### WORK TO COMPLETE:
The required result is the exact run of lines beginning at the one containing "theorem test_wf_serial : (Instr.noteOpen" and ending at the last line of the entries.

### SUPPLIED DATA:
-- ==== Sys2Proof/Tests/Slice0.lean ====
section
/-! SUPPORT. Tests: ill-formed commands refused by each check, the manual's worked figures, and for each statement with
hypotheses a concrete state and operands that meet them, clause by clause. -/

namespace Sys2Proof.Tests

open Sys2Proof.Machine

/-! ### Small states -/

/-- A part as delivered, running. -/
def run : State := { State.reset with phase := .running }

/-- A window of a port whose frame carries a payload, and one more byte after it. -/
def sent (p : Port) (payload : List Byte) : Win := ⟨p, 0x2A#8, payload, [0x00#8]⟩

/-- A window of a request with no payload. -/
def win (p : Port) : Win := sent p []

/-- A window of a request whose payload has a length. -/
def sized (p : Port) (n : Nat) : Win := sent p (List.replicate n 0x01#8)

/-- A line of a compartment on arm A0 of product 0, 8000 L. -/
def line (n : Nat) : OrderLine := ⟨n, 0, 0, 8000, .gross, 0⟩

/-- A compartment record of such a line. -/
def comp (n : Nat) (st : CompState) : CompRecord := { CompRecord.initial (line n) with state := st }

/-- A load of compartments, order 40217 for card 7 in slot 0. -/
def load (cs : List CompRecord) : LoadRecord :=
  ⟨.opened, 7, none, 40217, none, none, cs, ⟨0, 0⟩, none, 0, 0, {}, false⟩

/-- A running part with a load open. -/
def loaded (cs : List CompRecord) : State := { run with load := some (load cs) }

/-- An arm in a state that serves a compartment. -/
def serving (n : Nat) (st : ArmState) : Arm := { run.arms[0] with state := st, served := some n }

/-- A running part whose arm A0 serves compartment 1. -/
def staged (cst : CompState) (st : ArmState) : State :=
  { loaded [comp 1 cst] with arms := run.arms.set 0 (serving 1 st) }

/-- A permit entry of a card. -/
def permit (card : Nat) : PermitEntry := ⟨⟨card, none, 0xFFFF#16, 65535, 255, .active⟩, false, .none⟩

/-- A queue of records one place short of full. -/
def seven : List Record := List.replicate 7 (.noteConfig 1)

def eight : List Record := List.replicate 8 (.noteConfig 1)

/-! ### Ill-formed commands -/

/-- A field past its width, in a payload of the request's length. -/
theorem test_wf_product : (Instr.productPut (sized .tp 15) 256 ⟨[], 0, 0, 0, .yes⟩).wellFormed = false := by decide
theorem test_wf_productFields : (Instr.productPut (sized .tp 15) 1 ⟨[], 65536, 0, 256, .yes⟩).wellFormed = false := by decide
theorem test_wf_name :
    (Instr.productPut (sized .tp 15) 1 ⟨List.replicate 9 0x41#8, 0, 0, 0, .yes⟩).wellFormed = false := by decide
theorem test_wf_orderNumber : (Instr.orderBegin (sized .tp 12) 16777216 none none 1).wellFormed = false := by decide
theorem test_wf_orderBinding : (Instr.orderBegin (sized .tp 12) 1 (some 4294967296) none 1).wellFormed = false := by decide
theorem test_wf_arm : (Instr.armConfig (sized .tp 14) 0 ⟨0, 0, 0, 0, 256, 0, 10⟩).wellFormed = false := by decide
theorem test_wf_pump : (Instr.pumpConfig (sized .tp 4) 0 ⟨256, 0, 0⟩).wellFormed = false := by decide
theorem test_wf_injector : (Instr.injectorAssign (sized .tp 5) 0 0 0 65536).wellFormed = false := by decide
theorem test_wf_recipe : (Instr.recipePut (sized .tp 8) 1 .yes [⟨0, 65536, 1, .no⟩]).wellFormed = false := by decide
theorem test_wf_recipeLength :
    (Instr.recipePut (sized .tp 63) 1 .yes (List.replicate 12 ⟨0, 10, 1, .no⟩)).wellFormed = false := by decide
theorem test_wf_time : (Instr.timeSet (sized .tp 5) 65536 0).wellFormed = false := by decide
theorem test_wf_serial : (Instr.noteOpen (sized .pp 7) 4294967296 0 0 0).wellFormed = false := by decide
theorem test_wf_totals : (Instr.totalsRead (sized .sp 2) (.meter 256)).wellFormed = false := by decide
theorem test_wf_card : (Instr.cardPresent (sized .pp 4) 4294967296).wellFormed = false
    ∧ (Instr.cardPresent (sized .pp 4) 4294967295).wellFormed = true := by decide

### SOLUTION FOR THIS PROBLEM:
theorem test_wf_serial : (Instr.noteOpen (sized .pp 7) 4294967296 0 0 0).wellFormed = false := by decide
theorem test_wf_totals : (Instr.totalsRead (sized .sp 2) (.meter 256)).wellFormed = false := by decide
theorem test_wf_card : (Instr.cardPresent (sized .pp 4) 4294967296).wellFormed = false
    ∧ (Instr.cardPresent (sized .pp 4) 4294967295).wellFormed = true := by decide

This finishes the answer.